I had a question! In your edit on your lesbian diving muppets post you noted that the show added a lot of homophobic elements, I wanted to know exactly what you were referring to?
During the rise in the popularity of Amanchu!, the author is on record noting the fanbase interpreting the relationship between Teko and Pikari being romantic in nature and the popularity of the ship, and was super scandalized by it.
In response, they added the character of Kokoro; an underaged boy who is presented and perceived very effeminately to the other characters. Pikari immediately develops a bizarre fixation with him and the story then proceeds to forcibly highlight their “relationship” as romantic, repeatedly having them refer to their outings as ‘dates’ etc;
and going so far as to include a scene after Kokoro’s gender is revealed in which Teko goes into detail to describe that “because he is actually boy, his relationship is different than mine with Pikari can ever be, and has been all along”
While that line itself is a huge red flag, the key thrust of the issue here isn’t that the bulk of the events portrayed in the story are overtly and obviously homophobic, but that they are a highly deliberate attempt by the author with the malicious intent to defuse queer shipping that they didn’t like-
queer shipping which was fueled in whole by their immensely intimate portrayal of two girls supposedly ‘pure’ friends relationship- and something that we also know that they’ve done before.
At best, it’s unintentional S Class queer baiting by a clueless author who can’t tell the ass end of romance from friendship, but given that it was a directed response to feedback, and has a pattern from that author, it is hard to describe it as anything other than an ongoing prejudice.

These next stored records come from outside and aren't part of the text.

/-! ## State.setPool -/

@[simp] theorem State.setPool_power (n : Nat) : (s.setPool n).power = s.power := rfl
@[simp] theorem State.setPool_clock (n : Nat) : (s.setPool n).clock = s.clock := rfl
@[simp] theorem State.setPool_lines (n : Nat) : (s.setPool n).lines = s.lines := rfl
@[simp] theorem State.setPool_vehicle (n : Nat) : (s.setPool n).vehicle = s.vehicle := rfl
@[simp] theorem State.setPool_tracker (n : Nat) : (s.setPool n).tracker = s.tracker := rfl
@[simp] theorem State.setPool_path (n : Nat) : (s.setPool n).path = s.path := rfl
@[simp] theorem State.setPool_acquisition (n : Nat) : (s.setPool n).acquisition = s.acquisition := rfl
@[simp] theorem State.setPool_computation (n : Nat) : (s.setPool n).computation = s.computation := rfl
@[simp] theorem State.setPool_channels (n : Nat) : (s.setPool n).channels = s.channels := rfl
@[simp] theorem State.setPool_monitor (n : Nat) : (s.setPool n).monitor = s.monitor := rfl
@[simp] theorem State.setPool_link (n : Nat) : (s.setPool n).link = s.link := rfl
@[simp] theorem State.setPool_pending (n : Nat) : (s.setPool n).pending = s.pending := rfl

/-! ## State.setPoints -/

@[simp] theorem State.setPoints_power (i : Fin 16) (p : Option PointsRecord) : (s.setPoints i p).power = s.power := rfl
@[simp] theorem State.setPoints_clock (i : Fin 16) (p : Option PointsRecord) : (s.setPoints i p).clock = s.clock := rfl
@[simp] theorem State.setPoints_lines (i : Fin 16) (p : Option PointsRecord) : (s.setPoints i p).lines = s.lines := rfl
@[simp] theorem State.setPoints_vehicle (i : Fin 16) (p : Option PointsRecord) : (s.setPoints i p).vehicle = s.vehicle := rfl
@[simp] theorem State.setPoints_tracker (i : Fin 16) (p : Option PointsRecord) : (s.setPoints i p).tracker = s.tracker := rfl
@[simp] theorem State.setPoints_path (i : Fin 16) (p : Option PointsRecord) : (s.setPoints i p).path = s.path := rfl
@[simp] theorem State.setPoints_acquisition (i : Fin 16) (p : Option PointsRecord) : (s.setPoints i p).acquisition = s.acquisition := rfl
@[simp] theorem State.setPoints_computation (i : Fin 16) (p : Option PointsRecord) : (s.setPoints i p).computation = s.computation := rfl
@[simp] theorem State.setPoints_channels (i : Fin 16) (p : Option PointsRecord) : (s.setPoints i p).channels = s.channels := rfl
@[simp] theorem State.setPoints_monitor (i : Fin 16) (p : Option PointsRecord) : (s.setPoints i p).monitor = s.monitor := rfl
@[simp] theorem State.setPoints_link (i : Fin 16) (p : Option PointsRecord) : (s.setPoints i p).link = s.link := rfl
@[simp] theorem State.setPoints_pending (i : Fin 16) (p : Option PointsRecord) : (s.setPoints i p).pending = s.pending := rfl

/-! ## State.handOver -/

@[simp] theorem State.handOver_power (c : PointsChange) : (s.handOver c).power = s.power := rfl
@[simp] theorem State.handOver_clock (c : PointsChange) : (s.handOver c).clock = s.clock := rfl
@[simp] theorem State.handOver_lines (c : PointsChange) : (s.handOver c).lines = s.lines := rfl
@[simp] theorem State.handOver_vehicle (c : PointsChange) : (s.handOver c).vehicle = s.vehicle := rfl
@[simp] theorem State.handOver_tracker (c : PointsChange) : (s.handOver c).tracker = s.tracker := rfl
@[simp] theorem State.handOver_path (c : PointsChange) : (s.handOver c).path = s.path := rfl
@[simp] theorem State.handOver_acquisition (c : PointsChange) : (s.handOver c).acquisition = s.acquisition := rfl
@[simp] theorem State.handOver_computation (c : PointsChange) : (s.handOver c).computation = s.computation := rfl
@[simp] theorem State.handOver_channels (c : PointsChange) : (s.handOver c).channels = s.channels := rfl
@[simp] theorem State.handOver_monitor (c : PointsChange) : (s.handOver c).monitor = s.monitor := rfl
@[simp] theorem State.handOver_link (c : PointsChange) : (s.handOver c).link = s.link := rfl
@[simp] theorem State.handOver_pending (c : PointsChange) : (s.handOver c).pending = s.pending := rfl

/-! ## State.setLink -/

@[simp] theorem State.setLink_power (e : EndRef) (l : Link) : (s.setLink e l).power = s.power := rfl
@[simp] theorem State.setLink_clock (e : EndRef) (l : Link) : (s.setLink e l).clock = s.clock := rfl
@[simp] theorem State.setLink_lines (e : EndRef) (l : Link) : (s.setLink e l).lines = s.lines := rfl
@[simp] theorem State.setLink_vehicle (e : EndRef) (l : Link) : (s.setLink e l).vehicle = s.vehicle := rfl
@[simp] theorem State.setLink_tracker (e : EndRef) (l : Link) : (s.setLink e l).tracker = s.tracker := rfl
@[simp] theorem State.setLink_path (e : EndRef) (l : Link) : (s.setLink e l).path = s.path := rfl
@[simp] theorem State.setLink_acquisition (e : EndRef) (l : Link) : (s.setLink e l).acquisition = s.acquisition := rfl
@[simp] theorem State.setLink_computation (e : EndRef) (l : Link) : (s.setLink e l).computation = s.computation := rfl
@[simp] theorem State.setLink_channels (e : EndRef) (l : Link) : (s.setLink e l).channels = s.channels := rfl
@[simp] theorem State.setLink_monitor (e : EndRef) (l : Link) : (s.setLink e l).monitor = s.monitor := rfl
@[simp] theorem State.setLink_link (e : EndRef) (l : Link) : (s.setLink e l).link = s.link := rfl
@[simp] theorem State.setLink_pending (e : EndRef) (l : Link) : (s.setLink e l).pending = s.pending := rfl

/-! ## State.setPath -/

@[simp] theorem State.setPath_power (p : List PathEntry) : (s.setPath p).power = s.power := by
  simp only [State.setPath]
@[simp] theorem State.setPath_clock (p : List PathEntry) : (s.setPath p).clock = s.clock := by
  simp only [State.setPath]
@[simp] theorem State.setPath_lines (p : List PathEntry) : (s.setPath p).lines = s.lines := by
  simp only [State.setPath]
@[simp] theorem State.setPath_vehicle (p : List PathEntry) : (s.setPath p).vehicle = s.vehicle := by
  simp only [State.setPath]
@[simp] theorem State.setPath_tracker (p : List PathEntry) : (s.setPath p).tracker = s.tracker := by
  simp only [State.setPath]
@[simp] theorem State.setPath_acquisition (p : List PathEntry) : (s.setPath p).acquisition = s.acquisition := by
  simp only [State.setPath]
@[simp] theorem State.setPath_computation (p : List PathEntry) : (s.setPath p).computation = s.computation := by
  simp only [State.setPath]
@[simp] theorem State.setPath_channels (p : List PathEntry) : (s.setPath p).channels = s.channels := by
  simp only [State.setPath]
@[simp] theorem State.setPath_monitor (p : List PathEntry) : (s.setPath p).monitor = s.monitor := by
  simp only [State.setPath]
@[simp] theorem State.setPath_link (p : List PathEntry) : (s.setPath p).link = s.link := by
  simp only [State.setPath]
@[simp] theorem State.setPath_pending (p : List PathEntry) : (s.setPath p).pending = s.pending := by
  simp only [State.setPath]

/-! ## State.setTracker -/

@[simp] theorem State.setTracker_power (f : Tracker → Tracker) : (s.setTracker f).power = s.power := rfl
@[simp] theorem State.setTracker_clock (f : Tracker → Tracker) : (s.setTracker f).clock = s.clock := rfl
@[simp] theorem State.setTracker_lines (f : Tracker → Tracker) : (s.setTracker f).lines = s.lines := rfl
@[simp] theorem State.setTracker_store (f : Tracker → Tracker) : (s.setTracker f).store = s.store := rfl
@[simp] theorem State.setTracker_vehicle (f : Tracker → Tracker) : (s.setTracker f).vehicle = s.vehicle := rfl
@[simp] theorem State.setTracker_path (f : Tracker → Tracker) : (s.setTracker f).path = s.path := rfl
@[simp] theorem State.setTracker_acquisition (f : Tracker → Tracker) : (s.setTracker f).acquisition = s.acquisition := rfl
@[simp] theorem State.setTracker_computation (f : Tracker → Tracker) : (s.setTracker f).computation = s.computation := rfl
@[simp] theorem State.setTracker_channels (f : Tracker → Tracker) : (s.setTracker f).channels = s.channels := rfl
@[simp] theorem State.setTracker_monitor (f : Tracker → Tracker) : (s.setTracker f).monitor = s.monitor := rfl
@[simp] theorem State.setTracker_link (f : Tracker → Tracker) : (s.setTracker f).link = s.link := rfl
@[simp] theorem State.setTracker_pending (f : Tracker → Tracker) : (s.setTracker f).pending = s.pending := rfl

/-! ## State.setComputation -/

@[simp] theorem State.setComputation_power (f : Computation → Computation) : (s.setComputation f).power = s.power := rfl
@[simp] theorem State.setComputation_clock (f : Computation → Computation) : (s.setComputation f).clock = s.clock := rfl
@[simp] theorem State.setComputation_lines (f : Computation → Computation) : (s.setComputation f).lines = s.lines := rfl
@[simp] theorem State.setComputation_store (f : Computation → Computation) : (s.setComputation f).store = s.store := rfl
@[simp] theorem State.setComputation_vehicle (f : Computation → Computation) : (s.setComputation f).vehicle = s.vehicle := rfl
@[simp] theorem State.setComputation_tracker (f : Computation → Computation) : (s.setComputation f).tracker = s.tracker := rfl
@[simp] theorem State.setComputation_path (f : Computation → Computation) : (s.setComputation f).path = s.path := rfl
@[simp] theorem State.setComputation_acquisition (f : Computation → Computation) : (s.setComputation f).acquisition = s.acquisition := rfl
@[simp] theorem State.setComputation_channels (f : Computation → Computation) : (s.setComputation f).channels = s.channels := rfl
@[simp] theorem State.setComputation_monitor (f : Computation → Computation) : (s.setComputation f).monitor = s.monitor := rfl
@[simp] theorem State.setComputation_link (f : Computation → Computation) : (s.setComputation f).link = s.link := rfl
@[simp] theorem State.setComputation_pending (f : Computation → Computation) : (s.setComputation f).pending = s.pending := rfl

/-! ## State.setAcquisition -/

@[simp] theorem State.setAcquisition_power (f : Acquisition → Acquisition) : (s.setAcquisition f).power = s.power := rfl
@[simp] theorem State.setAcquisition_clock (f : Acquisition → Acquisition) : (s.setAcquisition f).clock = s.clock := rfl
@[simp] theorem State.setAcquisition_lines (f : Acquisition → Acquisition) : (s.setAcquisition f).lines = s.lines := rfl
@[simp] theorem State.setAcquisition_store (f : Acquisition → Acquisition) : (s.setAcquisition f).store = s.store := rfl
@[simp] theorem State.setAcquisition_vehicle (f : Acquisition → Acquisition) : (s.setAcquisition f).vehicle = s.vehicle := rfl
@[simp] theorem State.setAcquisition_tracker (f : Acquisition → Acquisition) : (s.setAcquisition f).tracker = s.tracker := rfl
@[simp] theorem State.setAcquisition_path (f : Acquisition → Acquisition) : (s.setAcquisition f).path = s.path := rfl
@[simp] theorem State.setAcquisition_computation (f : Acquisition → Acquisition) : (s.setAcquisition f).computation = s.computation := rfl
@[simp] theorem State.setAcquisition_channels (f : Acquisition → Acquisition) : (s.setAcquisition f).channels = s.channels := rfl
@[simp] theorem State.setAcquisition_monitor (f : Acquisition → Acquisition) : (s.setAcquisition f).monitor = s.monitor := rfl
@[simp] theorem State.setAcquisition_link (f : Acquisition → Acquisition) : (s.setAcquisition f).link = s.link := rfl
@[simp] theorem State.setAcquisition_pending (f : Acquisition → Acquisition) : (s.setAcquisition f).pending = s.pending := rfl

/-! ## State.startTimer -/

@[simp] theorem State.startTimer_power (b : Fin 4) : (s.startTimer b).power = s.power := rfl
@[simp] theorem State.startTimer_clock (b : Fin 4) : (s.startTimer b).clock = s.clock := rfl
@[simp] theorem State.startTimer_lines (b : Fin 4) : (s.startTimer b).lines = s.lines := rfl
@[simp] theorem State.startTimer_store (b : Fin 4) : (s.startTimer b).store = s.store := rfl
@[simp] theorem State.startTimer_vehicle (b : Fin 4) : (s.startTimer b).vehicle = s.vehicle := rfl
@[simp] theorem State.startTimer_tracker (b : Fin 4) : (s.startTimer b).tracker = s.tracker := rfl
@[simp] theorem State.startTimer_path (b : Fin 4) : (s.startTimer b).path = s.path := rfl
@[simp] theorem State.startTimer_computation (b : Fin 4) : (s.startTimer b).computation = s.computation := rfl
@[simp] theorem State.startTimer_channels (b : Fin 4) : (s.startTimer b).channels = s.channels := rfl
@[simp] theorem State.startTimer_monitor (b : Fin 4) : (s.startTimer b).monitor = s.monitor := rfl
@[simp] theorem State.startTimer_link (b : Fin 4) : (s.startTimer b).link = s.link := rfl
@[simp] theorem State.startTimer_pending (b : Fin 4) : (s.startTimer b).pending = s.pending := rfl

End result; Amanchu! is still rather enjoyable while taken purely on it’s own, and isn’t so massively harmful that it needs to be burned or blacklisted. But it’s a clear symptom of an ancient problem, and it’s irresponsible to not at least recognize the factors that went into it.
It went out of its way to insult the fans that enjoyed it based on what it itself presented, and I have enough respect for myself and others looking for love between woman to not accept it under those conditions.
I can’t recommend Amanchu as a yuri work or consider it in anything other than the context of a platform for the author to showcase that.